Exactly a week later, Lubitsch’s ire had grown to the point where MGM was saying that “although we do have until sometime in June to clear the title it would make matters much more pleasant for the studio . . . if this title could be cleared in the near future.” They took their sweet time; as late as April 15, a memo was saying that “Lubitsch is supposed to be working on the Garbo picture but is probably devoting most of his time to worrying about whether or not we intend to go ahead with the other picture which is the one he really wants to do.”
The grumpiness extended even into his private life. In May 1939, when David Selznick invited Ernst to a dinner party for his new discovery Ingrid Bergman, Lubitsch was heard to mutter unkindly, “She’s such a big peasant.” By the end of the evening, however, Ernst had been charmed by Bergman’s glowing, ingenuous femininity. “Don’t let this get you down,” he told her. “We all came to Hollywood for the first time, and it was hard for all of us.” Selznick tried to promote Bergman to Lubitsch; indeed, she would have been wonderful for The Shop Around the Corner, but the part had already been promised to Margaret Sullavan.

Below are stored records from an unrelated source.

-- ==== Sys2Proof/Machine/Scheduling.lean ====
section
/-! DEFINITION. The dispatcher (09_scheduling_and_sharing): selection, placement, preemption, yields, stealing, standing
runs, wakes. -/

namespace Sys2Proof.Machine

/-! ### Order -/

/-- a before b, lexicographically. -/
def keyLt (a b : Nat × Nat × Nat) : Bool :=
  decide (a.1 < b.1) || (a.1 == b.1 && (decide (a.2.1 < b.2.1) || (a.2.1 == b.2.1 && decide (a.2.2 < b.2.2))))
def insertKey {α : Type} (key : α → Nat × Nat × Nat) (v : α) : List α → List α
  | [] => [v]
  | a :: t => if keyLt (key v) (key a) then v :: a :: t else a :: insertKey key v t
/-- Stable order by key. -/
def orderBy {α : Type} (key : α → Nat × Nat × Nat) (l : List α) : List α := l.foldl (fun s v => insertKey key v s) []

/-- Level or priority of a queue's work. -/
def Blk.levelOf (b : Blk) (q : Nat) : Nat := ((b.wv.cur.qmap q).map (·.prio)).getD 0
def Blk.partNum (b : Blk) (q : Nat) : Nat := (b.partNo q).getD 31

/-! ### Candidates (R228, R230) -/

/-- Tiles of a launch not yet placed: unplaced, and saved ones that lie on no deque (R235). -/
def Launch.toPlace (l : Launch) : Nat := rangesLen l.unplaced + l.saved.length
def twinLaunch (e : SbEntry) : Bool := e.opcode == opLAUNCH && Slot.flag16 e.slot
def Twin.restWaits (t : Twin) : Bool := !t.a.rest.isEmpty || !t.b.rest.isEmpty
/-- Eligible, and with something to place. -/
def Blk.candidate (b : Blk) (taut : Bool) (e : SbEntry) : Bool :=
  match e.launch? with
  | none => false
  | some l =>
    b.wv.cur.queueTaut e.q == taut && b.eligible e l
      && (match l.twin with
          | none => decide (0 < l.toPlace)
          | some t => t.restWaits && (b.holders e.job).isEmpty)
def Blk.candKey (b : Blk) (taut : Bool) (e : SbEntry) : Nat × Nat × Nat :=
  let prio := b.levelOf e.q
  let ptr := SMap.get 0 b.dsp.rr (8 * b.partNum e.q + prio)
  (7 - prio, if taut then 0 else (e.q + 1024 - ptr % 1024) % 1024, e.ord)
def Blk.candidates (b : Blk) (taut : Bool) : List SbEntry := orderBy (b.candKey taut) (b.sb.filter (b.candidate taut))

/-- Engines of a launch but arbiters. -/
def Blk.launchEngines (b : Blk) (q : Nat) : List Nat := (b.wv.cur.queueEngines q).filter fun t => !b.wv.cur.isArb t
/-- The engine runs no tile, holds none and waits for none, and is not changing, resetting or clearing. -/
def Blk.restsNow (b : Blk) (t : Nat) : Bool :=
  let v := b.engine t
  v.job.isNone && v.deque.isEmpty && !v.restore && (v.st == .idle || v.st == .standing)
    && !b.wv.changing.contains t && !(b.dsp.steals.any fun s => s.thief == t) && b.powered t
/-- The engine runs no tile, and holds none but of job j (R230). -/
def Blk.freeFor (b : Blk) (t : Nat) (j : Job) : Bool :=
  let v := b.engine t
  v.job.isNone && v.deque.all (·.1 == j) && (!v.restore || v.savedOf j) && (v.st == .idle || v.st == .standing || v.st == .restoring)
    && !b.wv.changing.contains t && !(b.dsp.steals.any fun s => s.thief == t) && b.powered t
/-- A standing launch bound to the engine lets another launch use it (R240). -/
def Blk.standLets (b : Blk) (l : Launch) (t : Nat) : Bool :=
  match b.standOn t with
  | none => true
  | some s => s.waiting.isNone && s.running.isNone && !winMeet s.l.winBase s.l.winSize l.winBase l.winSize
/-- The engine may begin the launch now: a bank is READY with its program, and no stream meets its window (R97, R198). -/
def Blk.readyFor (b : Blk) (l : Launch) (t : Nat) : Bool :=
  ((b.engine t).bankFor l.prog).isSome && !b.streamMeets t l.winBase l.winSize

/-- Engines a taut launch may hold (R230). -/
def tautCap (w : Weave) (p : WvPart) : Nat :=
  let n := ((range 64).filter fun t => p.mask.getLsbD t && !w.isArb t).length
  max 1 (n / max 1 p.maxInflight)
/-- Engines of a job: those that run or queue its tiles, and those that tiles taken by a steal are on their way to. -/
def Blk.holding (b : Blk) (j : Job) : List Nat :=
  ((b.dsp.steals.filter fun s => s.tiles.any (·.1 == j)).map (·.thief)).foldl addNew (b.holders j)
def Blk.runningOn (b : Blk) (p : Nat) : Nat :=
  b.sb.countP fun e => b.partNo e.q == some p && e.launch?.isSome && !(b.holding e.job).isEmpty

/-! ### Victims (R232, R233) -/

def Blk.isTwinJob (b : Blk) (j : Job) : Bool := ((b.launch? j).bind (·.twin)).isSome
/-- The job still waits for engines that yield to it: a launch with something to place, a run that has been triggered. -/
def Blk.wantsYield (b : Blk) (j : Job) : Bool :=
  if j.run then (b.findStand j.q j.n).any fun s => s.waiting.isSome && !s.unbind
  else match b.entry j.q j.n, b.launch? j with
    | some e, some l => e.ending.isNone && (match l.twin with
        | none => decide (0 < l.toPlace)
        | some t => t.restWaits)
    | _, _ => false
/-- The launch or run that engine t is marked for; the mark of one that waits no more, or that an engine which has let go cannot
run, has no effect (R239; log 148). -/
def Blk.markOf (b : Blk) (t : Nat) : Option Job :=
  let v := b.engine t
  v.yieldTo.filter fun j => b.wantsYield j && (v.job.isSome || !v.deque.isEmpty
    || (b.launch? j).any fun l => (v.bankFor l.prog).isSome || v.bankComing l.prog)
/-- Tiles of victim t that the thief may take: none when the victim does not qualify (R233). -/
def Blk.stealable (b : Blk) (thief t : Nat) : Nat :=
  let v := b.engine t
  match v.deque.head? with
  | none => 0
  | some (j, _) =>
    let ok := !j.run && !b.isTwinJob j && !v.preempt && (b.markOf t).isNone && v.stop.isNone && !b.wv.cur.isArb t && t != thief
      && (b.wv.cur.queueEngines j.q).contains thief && !b.wv.changing.contains t && !b.retired j
      && (match b.entry j.q j.n with
          | some e => e.ending.isNone
          | none => false)
      && !((b.holders j).any fun h => (b.engine h).preempt)
      && (match b.launch? j with
          | some l => b.readyFor l thief && b.standLets l thief
          | none => false)
    if ok then v.queued else 0
/-- The victim of R232: the cluster first, then the region. -/
def Blk.victim (b : Blk) (thief : Nat) : Option Nat :=
  let pick := fun (es : List Nat) (least : Nat) =>
    (orderBy (fun t => (1000000000 - b.stealable thief t, (if t % 4 = thief % 4 then 0 else 1), t))
      (es.filter fun t => decide (least ≤ b.stealable thief t))).head?
  let cl := (range 64).filter fun t => t / 4 == thief / 4 && t != thief
  let rg := (range 64).filter fun t => t / 16 == thief / 16 && t / 4 != thief / 4
  (pick cl 1).orElse fun _ => pick rg 2
/-- The engine is one of a pair that runs a twin launch or run (R242). -/
def Blk.twinRuns (b : Blk) (t : Nat) : Bool :=
  let on := fun (l : Launch) => l.twin.any fun tw => (b.wv.cur.twin tw.pairIx).any fun p => p.a == t || p.b == t
  (b.sb.any fun e => e.launch?.any on) || b.stand.any fun s => s.running.isSome && on s.l
/-- The engine has completed a tile, has none left, and asks for more (R231, R232). -/
def Blk.maySteal (b : Blk) (t : Nat) : Bool :=
  b.restsNow t && (b.engine t).ran && (b.markOf t).isNone && !(b.engine t).preempt && !b.wv.cur.isArb t && !b.twinRuns t
    && (match b.wv.cur.partOf t with
        | some p => !(b.partCtl p.num).noSteal
        | none => false)
/-- An engine out of tiles that can steal none is idle (R231). -/
def Blk.wantsSteal (b : Blk) (t : Nat) : Bool := b.maySteal t && (b.victim t).isSome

Lubitsch’s old, touchy relationship with Norma Shearer sparked again when he attended the wrap party for The Women, which had once been floated as a Lubitsch project. As Rosalind Russell got up to dance with George Cukor, Lubitsch sidled up to her and said, “If you want all your close-ups to stay in the picture, better dance with Norma.” Russell promptly reported the crack to Shearer, who was secure enough to laugh, hold out her arms, and dance with Russell right past Lubitsch. There is no record of who led.
• • •
At a preview of Ninotchka, Lubitsch brought along Charlie Brackett, Billy Wilder, Walter Reisch, and a few studio executives. The film seemed to go well, with laughter in all the right places. After the film ended, Lubitsch swooped down on the filled-out preview cards and took them back to the studio limousine, refusing to let anybody else look at them.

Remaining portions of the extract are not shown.